No: to understand the current dynamics of both conventional and unconventional reservoir development takes more then a few simplistic statements.
rockman on Sat, 20th May 2017 7:49 am
“Even deep waters offshore can now produce at less than $50.” And another example of someone making up an economic limit that has no basis in reality. Even a DW field of modest size (100 million bbls) would gross $5 BILLION and net at least $3.5 BILLION on average. IOW very economical at $50/bbl. Now consider the 300+ million bbls: very economic at $20/bbl…or less. So yes: DW fields are very expensive to develop. But also produce the highest per well URR. A great onshore well might recover 500,000 bbls of oil. But a DW well with a million estimated URR wouldn’t be drilled. Individual DW wells can each recover 10 to 30 MILLION BBLS.

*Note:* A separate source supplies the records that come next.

theorem exec_hostAttach {s : State} {h value : Nat} (reach : s.reaches h = true) (running : s.rd (CLK.DOM.GATED (80 + h)) ≠ 1)
    (on : bit value 0 = true) : exec (.hostAttach h value) s = .next ((s.hostControls h value).hostAttach h) := by
  have access : (if bit value 0 then s.viaHost h (writeHostCtl h value) else s) = (s.hostControls h value).hostAttach h := by
    rw [if_pos on, State.viaHost_eq reach, writeHostCtl_attach running on]
  exact congrArg Host.Outcome.next access

theorem exec_hostDetach {s : State} {h value : Nat} (reach : s.reaches h = true) (running : s.rd (CLK.DOM.GATED (80 + h)) ≠ 1)
    (off : bit value 0 = false) : exec (.hostDetach h value) s = .next ((s.hostControls h value).hostDetach h) := by
  have access : (if bit value 0 then s else s.viaHost h (writeHostCtl h value)) = (s.hostControls h value).hostDetach h := by
    rw [off, if_neg Bool.false_ne_true, State.viaHost_eq reach, writeHostCtl_detach running off]
  exact congrArg Host.Outcome.next access

section Controls

variable (s : State) {h : Nat} (port : h < 2) (value : Nat)

include port

theorem State.hostControls_shows : (s.hostControls h value).rd (HIF.HOST_CTL.EVENT_VECTOR h) = bits value 8 11 ∧
    (s.hostControls h value).rd (HIF.HOST_CTL.EVENT_EN h) = bits value 19 1 :=
  ⟨(State.rd_wr_ne (HIF.key_ne port port (by decide))).trans ((State.rd_wr_self _ _ _).trans (bits_mod value 8 11)),
    (State.rd_wr_self _ _ _).trans (bits_mod value 19 1)⟩

/-- The host's state and its enables stand when its controls are set. -/
theorem State.hostControls_status {lo w : Nat} (apart : lo < 64) :
    (s.hostControls h value).rd ⟨0, 0x100 + 0x40 * h, lo, w, 0⟩ = s.rd ⟨0, 0x100 + 0x40 * h, lo, w, 0⟩ :=
  (State.rd_wr_ne (HIF.key_ne port port (by omega))).trans (State.rd_wr_ne (HIF.key_ne port port (by omega)))

end Controls

theorem State.hostControls_parts (s : State) (h value : Nat) : s.sameParts (s.hostControls h value) [] :=
  ((State.sameParts.refl s _).wr _ _).wr _ _

/-- The device rings kept since the host's loss reset (R384). -/
def State.keptReset (s : State) (h : Nat) : State :=
  let t := (s.port h).kept.foldl (fun (t : State) r => t.regs0 (ringKept r)) s
  t.setPort h { t.port h with kept := [] }

theorem State.keptReset_frame (s : State) (h : Nat) : Frame 128 2 s (s.keptReset h) :=
  State.setPort_fr _ _ _ (Frame.foldl (fun t _ ht => State.regs0_in t _ 1 ht rfl rfl) (Frame.refl s)) (Sub.refl _)

/-- A host ATTACHED, and the other told. -/
def State.attachedNow (s : State) (h : Nat) : State :=
  (((s.keptReset h).wr (HIF.PORT_STATUS.HOST_STATE h) 2).wr (HIF.HOST_CTL.ATTACH h) 1).hostEvent (1 - h) (HIF.HOST_EVENTS.OTHER_ATTACHED (1 - h))

theorem State.hostAttach_eq {s : State} {h : Nat} (linked : s.hostState h = 1) (bme : s.rd (HIF.PORT_STATUS.BME h) = 1)
    (mse : s.rd (HIF.PORT_STATUS.MSE h) = 1) : s.hostAttach h = s.attachedNow h := if_pos ⟨linked, beq_iff_eq.mpr bme, beq_iff_eq.mpr mse⟩

theorem State.hostAttach_refused {s : State} {h : Nat} (refused : s.hostState h ≠ 1 ∨ s.rd (HIF.PORT_STATUS.BME h) ≠ 1) : s.hostAttach h = s := by
  refine if_neg (fun taken => ?_)
  obtain ⟨linked, bme, -⟩ := taken
  exact refused.elim (fun e => e linked) (fun e => e (eq_of_beq bme))

section Attached

variable (s : State) {h : Nat} (port : h < 2)

include port

theorem State.attachedNow_hostState : (s.attachedNow h).hostState h = 2 :=
  have other : 1 - h < 2 := by omega
  (State.hostEvent_rd_ne (HIF.key_ne port other (by decide))).trans ((State.rd_wr_ne (HIF.key_ne port port (by decide))).trans
    (State.rd_wr_self _ _ 2))

theorem State.attachedNow_attach : (s.attachedNow h).rd (HIF.HOST_CTL.ATTACH h) = 1 :=
  have other : 1 - h < 2 := by omega
  (State.hostEvent_rd_ne (HIF.key_ne port other (by decide))).trans (State.rd_wr_self _ _ 1)

/-- The event controls stand when the host is attached. -/
theorem State.attachedNow_controls {lo w : Nat} (apart : 0 < lo ∧ lo < 64) :
    (s.attachedNow h).rd ⟨0, 0x108 + 0x40 * h, lo, w, 0⟩ = s.rd ⟨0, 0x108 + 0x40 * h, lo, w, 0⟩ :=
  have other : 1 - h < 2 := by omega
  (State.hostEvent_rd_ne (HIF.key_ne port other (by omega))).trans ((State.rd_wr_ne (HIF.key_ne port port (by omega))).trans
    ((State.rd_wr_ne (HIF.key_ne port port (by omega))).trans ((s.keptReset_frame h).rd_block (n := 0) rfl (by decide) rfl)))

Which also emphasizes the point that there is no one oil price that reservoirs in any trend, like the Eagle Ford Shale, are economic to develop. Which is why EFS wells are being drilled and producing profitably at $45/bbl today. And that’s despite claims by armchair experts that all shale wells need $60+/bbl to worth drilling. Some wells would be drilled at $25/bbl…just not as many. Likewise there are many EFS wells that would not be worth drilling at $90/bbl.
They toss out such bullsh*t numbers because they understand little about the process or too lazy to explain the details.
green_achers on Sat, 20th May 2017 12:06 pm
Hey, everybody, we’re all going to be RICH!*
*In information. Does not apply to food.
Hamster on Tue, 23rd May 2017 11:51 am
Not long ago, I read an article here that contained a statement to the effect that in 2016, we used three times as much oil as we found. There is long time delay built into the system, but eventually the cumulative effect of consumption wildly outpacing discoveries will bite. As to when that will occur, it is an occupational hazard of armchair Cassandras to call it too early.